Film photography became a self-regulating technique which cracked the glaze of Alex’s anxiety. She loved that you can’t do it twice. She loved knowing you’ve only got 36 photos on a roll. She loved the sound. The mechanical cogs and clunks, the shutter and winding the film on. Her dad had given her her first camera, and the gift was no shot in the dark on his part.
“My dad is a fairly classic example of an incredibly creative person who became a banker,” she laughs. “He took photos of his own youth on film and he’s got huge folders of negatives and rolls of film that have never been developed. He even built a dark room in our house to develop his photos himself, and sometimes he’d even paint them.”
The house that Alex and I sit in for this interview is one she shares with her partner JJ, but it’s dotted with furniture made by her dad. His kitchen bench, record stand and wooden coffee table meld with his daughter’s eye for deep green drawers and ceramic lamps. “My dad taught me that I can visualise what I want something to look like. He can picture something and then make it,” she says.
“If you think about the language surrounding photography it can be quite intrusive. You “shoot” a photo for instance.”

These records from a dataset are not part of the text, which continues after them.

/-- The descriptor header that a command carries (R336), none for an event or an access. -/
def ofCommand : Instr → Option Hdr
  | .nop d => some d
  | .tblWrite d _ _ _ => some d
  | .tblRead d _ _ _ => some d
  | .sliceCommit d => some d
  | .sliceAbort d => some d
  | .sliceQuota d _ _ => some d
  | .vniMapWrite d _ => some d
  | .vniMapDelete d _ => some d
  | .progLoad d _ => some d
  | .progSwap d => some d
  | .progDrainLimit => none
  | .progSwapDrained => none
  | .fdbInsert d _ _ _ _ _ => some d
  | .fdbDelete d _ => some d
  | .fdbRead d _ _ _ => some d
  | .lock d _ => some d
  | .unlock d _ => some d
  | .fdbWayWrite d _ _ => some d
  | .fdbUnfreeze d _ => some d
  | .fdbFlush d _ _ _ _ _ _ => some d
  | .bufPartSet d _ => some d
  | .portFlush d _ => some d
  | .policerSet d _ _ _ _ _ _ _ _ _ => some d
  | .gateLoad d _ _ _ _ _ => some d
  | .epochLoad d _ _ _ _ _ _ => some d
  | .epochStop d => some d
  | .toaGroupOpen d => some d
  | .toaGroupClose d _ => some d
  | .toaMemberSet d _ _ => some d
  | .toaGroupRead d _ => some d
  | .cntSnap d _ => some d
  | .patchLoad d => some d
  | .patchArm d _ => some d
  | .patchArmDrained => none
  | .hamRead d _ _ => some d
  | .hamWrite d _ _ _ => some d
  | .imageWrite d => some d
  | .imageWriteDone _ => none
  | .bootRetry d => some d
  | .cfgCommit d => some d
  | .cfgRead d => some d
  | .attest d _ => some d
  | .idCertRead d _ => some d
  | .ownerEnroll d _ _ => some d
  | .trbSelftest d _ _ => some d
  | .hostClaim d => some d
  | .bankRetire d _ _ _ => some d
  | .linkRetrain d _ _ => some d
  | .eccInject d _ _ _ _ _ => some d
  | .portSet d _ _ _ _ _ => some d
  | .laneEqSet d _ => some d
  | .laneTest d _ _ _ _ _ => some d
  | .portRestart d _ => some d
  | .portRead d => some d
  | .eqRead d => some d
  | .doorbell _ _ _ => none
  | .descriptorFetch _ _ _ => none
  | .descriptorStart _ _ _ => none
  | .ringCfgWrite _ _ _ => none
  | .txEntry _ _ _ _ => none
  | .rxDelivery _ _ => none
  | .ringStalled _ _ => none
  | .msixHoldoffEnd _ _ => none
  | .flr _ => none
  | .hotReset => none
  | .perstN _ => none
  | .configRequest _ _ _ => none
  | .frameReceive _ _ _ _ => none
  | .codewordDecode _ _ _ _ => none
  | .hiSer _ => none
  | .parse _ => none
  | .stagePass _ => none
  | .hitNotice _ => none
  | .hitStampSkip _ => none
  | .regMissed _ => none
  | .tmFrontEnd _ => none
  | .pfcRefresh _ _ => none
  | .pfcStorm _ _ => none
  | .admissionDecision _ => none
  | .admissionGrant _ => none
  | .pgReleaseNotice _ => none
  | .refcntRelease _ => none
  | .bridgeCellArrival _ => none
  | .enqueue _ => none
  | .schedulerSelect _ => none
  | .launchTest _ => none
  | .refill _ => none
  | .pfcRx _ _ _ => none
  | .pauseTimerExpiry _ _ => none
  | .deparse _ => none
  | .transmit _ _ => none
  | .txtsEntry _ => none
  | .txtsPop _ => none
  | .tioEdge _ _ => none
  | .tioCapPop _ => none
  | .tioOutputEdge _ => none
  | .timeApplyEdge => none
  | .timIncWrite _ => none
  | .stepGo => none
  | .gmSet => none
  | .holdoverExit => none
  | .timCfgWrite _ => none
  | .watchdogExpiry => none
  | .timeRefLost => none
  | .timeRead _ => none
  | .nowTickAdvance => none
  | .learnEventEnqueue _ => none
  | .learnApply _ => none
  | .fdbRemoteWrite _ => none
  | .fdbWriteAck _ => none
  | .agerVisit _ => none
  | .lockLeaseExpiry _ => none
  | .lockRetry _ _ _ => none
  | .fdbResyncDone _ => none
  | .genRetire _ => none
  | .portAcquired _ => none
  | .portAligned _ => none
  | .portLinkLoss _ _ => none
  | .debounceExpiry _ => none
  | .flushFenceRetire _ => none
  | .gateListStart _ => none
  | .epochBoundary => none
  | .epochGridStart => none
  | .epochGridSwap => none
  | .epochPurge _ => none
  | .toaData _ => none
  | .toaAck _ => none
  | .toaResultEmit _ => none
  | .toaStallTimer _ _ => none
  | .toaRetainExpiry _ _ => none
  | .toaCloseDone _ => none
  | .exportFlushTimer _ => none
  | .histWindowEdge _ => none
  | .histAck _ => none
  | .snapPeriodicTrigger _ => none
  | .cntSnapReady _ => none
  | .pmcSampPop _ => none
  | .rcCounterRead _ _ _ _ => none
  | .cloveDispatch _ _ => none
  | .microwordExecute _ _ => none
  | .irqLatch _ _ _ => none
  | .routineTimer _ _ => none
  | .engineRestart _ _ => none
  | .leaseRenewal => none
  | .leaseRenewalRx => none
  | .leaseAck => none
  | .leaseLapse _ => none
  | .prepare => none
  | .twoHalfStepEdge _ => none
  | .stepAppliedReport => none
  | .ownerClaim _ _ _ => none
  | .termExchange => none
  | .mirroredWrite _ => none
  | .gulubLinkFail _ _ => none
  | .flitCrcError _ _ => none
  | .bridgeLost => none
  | .bridgeRestored => none
  | .autoRetrain _ => none
  | .linkTrainDone _ _ _ _ => none
  | .linkRecentre _ _ => none
  | .maintQueuedStart => none
  | .scrub _ _ _ _ _ => none
  | .ueRepair _ _ _ _ _ => none
  | .audit _ => none
  | .bankCopy _ => none
  | .xingStuck _ _ _ => none
  | .xingReset _ _ => none
  | .rasErrPop _ => none
  | .fdbSeedWrite _ _ => none
  | .protectedCopyRegWrite _ _ _ _ => none
  | .registerWrite _ _ _ _ _ _ => none
  | .supplyValid => none
  | .supplyInvalid _ => none
  | .railBelowRange _ => none
  | .resetEnd _ _ _ _ => none
  | .selftestDone _ _ => none
  | .flashDiscovery _ _ => none
  | .slotBodyRead => none
  | .recordApply => none
  | .forwardingStart _ => none
  | .thermSample _ _ _ _ => none
  | .thermCrit => none
  | .avsStep _ => none
  | .avsReadback _ _ _ => none
  | .avsTimeout _ => none
  | .caps => none
  | .ident => none
  | .mode => none
  | .boot => none
  | .temp => none
  | .alarm => none
  | .supply => none
  | .power => none
  | .alertResponse => none
  | .bypass => none
  | .idcode => none
  | .samplePreload => none
  | .extest => none
  | .extestPulse => none
  | .extestTrain => none
  | .highz => none
  | .clamp => none
  | .tapReset => none
  | .timeRefRestored => none

/-- The header of a well-formed command names a function and a command ring that exist (R323, R331), and its values fit their fields (R336). -/
def Statement (i : Instr) : Prop := ∀ d, ofCommand i = some d → i.wf = true → d.wf = true

/-- The first of two checks that both hold. -/
theorem left {a b : Bool} (h : (a && b) = true) : a = true := (Bool.and_eq_true_iff.mp h).1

Alex’s dad allegedly took the camera off of his own wedding photographer because he didn’t think they were getting the right kind of photos. He didn’t want posed portraits, but human moments. The groom wanted to capture Alex and her sister stealing petals off the iced daisies on the cake, his niece getting her balloon tangled in a tree, and his elder daughter gossiping with an aunt. His shots are the ones that people love all these years later. Naturally, having a keen photographer for a father means that Alex’s childhood was a well-documented one. But her role as photographer began when she tired of being the subject.
“I think I probably reached a point in Hong Kong where I was refusing to be in a lot of dad’s photos. I felt uncomfortable because I had a degree of body dysmorphia and I was also just a grumpy teenager who didn’t want to be in family photos any more. If you think about the language surrounding photography it can be quite intrusive. You “shoot” a photo for instance. For a teenager who’s trying to figure out how they want to be seen in the world, giving them ownership of that is the best thing you can do as a parent. My dad thought it was a good time for me to start independently documenting my life and to become the architect of these images.”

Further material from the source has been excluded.